/-- One chunk, once the arbiter grants its reads; entries that its writes add to the spill area are counted. -/
def dmaBurst (s : State) (r c : Nat) (d : Desc) : State × Bool :=
  let moved (s0 : State) : State × Bool :=
    let (s', more) := s0.dmaChunk r c d
    (s.countDmaSpill s' r, more)
  if d.op = 1 ∨ s.dmaBuffered r c then moved s
  else if (s.dmaOut r c).all (·.posted) then
    match s.grantRead r c (readCost d) with
    | some s => moved s
    | none => (s, false)
  else (s, false)

/-- `n` chunks of the active descriptor of one opcode, in ACTIVE. -/
def dmaChunks : Nat → State → Nat → Nat → Nat → State
  | 0, s, _, _, _ => s
  | n + 1, s, r, c, op =>
    match s.activeDesc r c with
    | some d =>
      if d.op ≠ op then s
      else
        let (s', more) := s.dmaBurst r c d
        if more then dmaChunks n s' r c op else s'
    | none => s

/-- COPY, FILL, COMPARE and COPY_2D: the channel reads only in ACTIVE; while it pauses, what it has read is written (R214). -/
def dmaMove (s : State) (r c op n : Nat) : State :=
  match (s.dmaChan r c).state with
  | .active => dmaChunks n s r c op
  | .pausing => if s.dmaBuffered r c then dmaChunks 1 s r c op else s
  | _ => s

/-- DESC_FAULT: a fault found by the next access of the started descriptor stops it (R206); a descriptor without one goes
on by its own step. -/
def descFault (s : State) (r c : Nat) : State :=
  match s.activeDesc r c with
  | some d =>
    if (s.dmaChan r c).state = .active then
      let (s', more) := s.dmaChunk r c d
      if more then s else if (s'.activeDesc r c).any (·.seq == d.seq) then s else s.countDmaSpill s' r
    else s
  | none => s

/-! ### Completion (R199, R208 to R210) -/

/-- The written-back descriptor (Table 5.2). -/
def wbWord (s : State) (r c : Nat) (d : Desc) : Nat :=
  let st := d.status.getD 0
  let done := s.ackedOff r c d
  let w := d.word.toNat
  let head := (w % 2 ^ 64) - (w / 2 ^ 8 % 2) * 2 ^ 8 - (w / 2 ^ 24 % 256) * 2 ^ 24 + st * 2 ^ 24
  head + (w / 2 ^ 64 % 2 ^ 320) * 2 ^ 64 + d.detail.toNat * 2 ^ 384 + (done % 2 ^ 64) * 2 ^ 448

/-- The completion after its write-back is acknowledged: DONE_SEQ advances, the peg is signalled, and an error aborts the
descriptors behind it and, once they are completed, puts the channel into ERROR (R208, R209). -/
def finishDesc (s : State) (r c : Nat) (d : Desc) : State :=
  let st := d.status.getD 0
  let s := s.updDma r c fun x => { x with started := x.started.drop 1, doneSeq := d.seq + 1, lastStatus := st }
  let s := if st = stOVERRUN then s.bumpFld (FAB_FRET_MISS_COUNT r) 31 0 1 else s
  let s := s.noteCompletion (d.f 44 31 0) st 0
  let s := if d.f 1 1 1 = 1 then s.signalPeg (s.dmaAgent r) (d.f 36 15 0) (d.f 1 3 2) (w64 (d.f 40 31 0)) else s
  if isSuccess st then
    let x := s.dmaChan r c
    if x.errAfter ∧ x.started = [] then s.dmaEnter r c .error
    else if x.state = .active ∧ x.started = [] ∧ !(x.target.any fun t => decide (x.fetchSeq ≤ t)) then s.dmaEnter r c .idle
    else s.maybeWait r c
  else
    let s := (s.dropReads r c fun _ _ => true).updDma r c fun x =>
      { x with tries := none, started := x.started.map fun e => { e with status := some stABORTED, detail := 0, done := 0 } }
    if (s.dmaChan r c).started = [] then s.dmaEnter r c .error else s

________________________________________

- Work instructions
Retype every record above exactly.

- Result of this task
/-- One chunk, once the arbiter grants its reads; entries that its writes add to the spill area are counted. -/
def dmaBurst (s : State) (r c : Nat) (d : Desc) : State × Bool :=
  let moved (s0 : State) : State × Bool :=
    let (s', more) := s0.dmaChunk r c d
    (s.countDmaSpill s' r, more)
  if d.op = 1 ∨ s.dmaBuffered r c then moved s
  else if (s.dmaOut r c).all (·.posted) then
    match s.grantRead r c (readCost d) with
    | some s => moved s
    | none => (s, false)
  else (s, false)

/-- `n` chunks of the active descriptor of one opcode, in ACTIVE. -/
def dmaChunks : Nat → State → Nat → Nat → Nat → State
  | 0, s, _, _, _ => s
  | n + 1, s, r, c, op =>
    match s.activeDesc r c with
    | some d =>
      if d.op ≠ op then s
      else
        let (s', more) := s.dmaBurst r c d
        if more then dmaChunks n s' r c op else s'
    | none => s

/-- COPY, FILL, COMPARE and COPY_2D: the channel reads only in ACTIVE; while it pauses, what it has read is written (R214). -/
def dmaMove (s : State) (r c op n : Nat) : State :=
  match (s.dmaChan r c).state with
  | .active => dmaChunks n s r c op
  | .pausing => if s.dmaBuffered r c then dmaChunks 1 s r c op else s
  | _ => s

/-- DESC_FAULT: a fault found by the next access of the started descriptor stops it (R206); a descriptor without one goes
on by its own step. -/
def descFault (s : State) (r c : Nat) : State :=
  match s.activeDesc r c with
  | some d =>
    if (s.dmaChan r c).state = .active then
      let (s', more) := s.dmaChunk r c d
      if more then s else if (s'.activeDesc r c).any (·.seq == d.seq) then s else s.countDmaSpill s' r
    else s
  | none => s

/-! ### Completion (R199, R208 to R210) -/

/-- The written-back descriptor (Table 5.2). -/
def wbWord (s : State) (r c : Nat) (d : Desc) : Nat :=
  let st := d.status.getD 0
  let done := s.ackedOff r c d
  let w := d.word.toNat
  let head := (w % 2 ^ 64) - (w / 2 ^ 8 % 2) * 2 ^ 8 - (w / 2 ^ 24 % 256) * 2 ^ 24 + st * 2 ^ 24
  head + (w / 2 ^ 64 % 2 ^ 320) * 2 ^ 64 + d.detail.toNat * 2 ^ 384 + (done % 2 ^ 64) * 2 ^ 448

/-- The completion after its write-back is acknowledged: DONE_SEQ advances, the peg is signalled, and an error aborts the
descriptors behind it and, once they are completed, puts the channel into ERROR (R208, R209). -/
def finishDesc (s : State) (r c : Nat) (d : Desc) : State :=
  let st := d.status.getD 0
  let s := s.updDma r c fun x => { x with started := x.started.drop 1, doneSeq := d.seq + 1, lastStatus := st }
  let s := if st = stOVERRUN then s.bumpFld (FAB_FRET_MISS_COUNT r) 31 0 1 else s
  let s := s.noteCompletion (d.f 44 31 0) st 0
  let s := if d.f 1 1 1 = 1 then s.signalPeg (s.dmaAgent r) (d.f 36 15 0) (d.f 1 3 2) (w64 (d.f 40 31 0)) else s
  if isSuccess st then
    let x := s.dmaChan r c
    if x.errAfter ∧ x.started = [] then s.dmaEnter r c .error
    else if x.state = .active ∧ x.started = [] ∧ !(x.target.any fun t => decide (x.fetchSeq ≤ t)) then s.dmaEnter r c .idle
    else s.maybeWait r c
  else
    let s := (s.dropReads r c fun _ _ => true).updDma r c fun x =>
      { x with tries := none, started := x.started.map fun e => { e with status := some stABORTED, detail := 0, done := 0 } }
    if (s.dmaChan r c).started = [] then s.dmaEnter r c .error else s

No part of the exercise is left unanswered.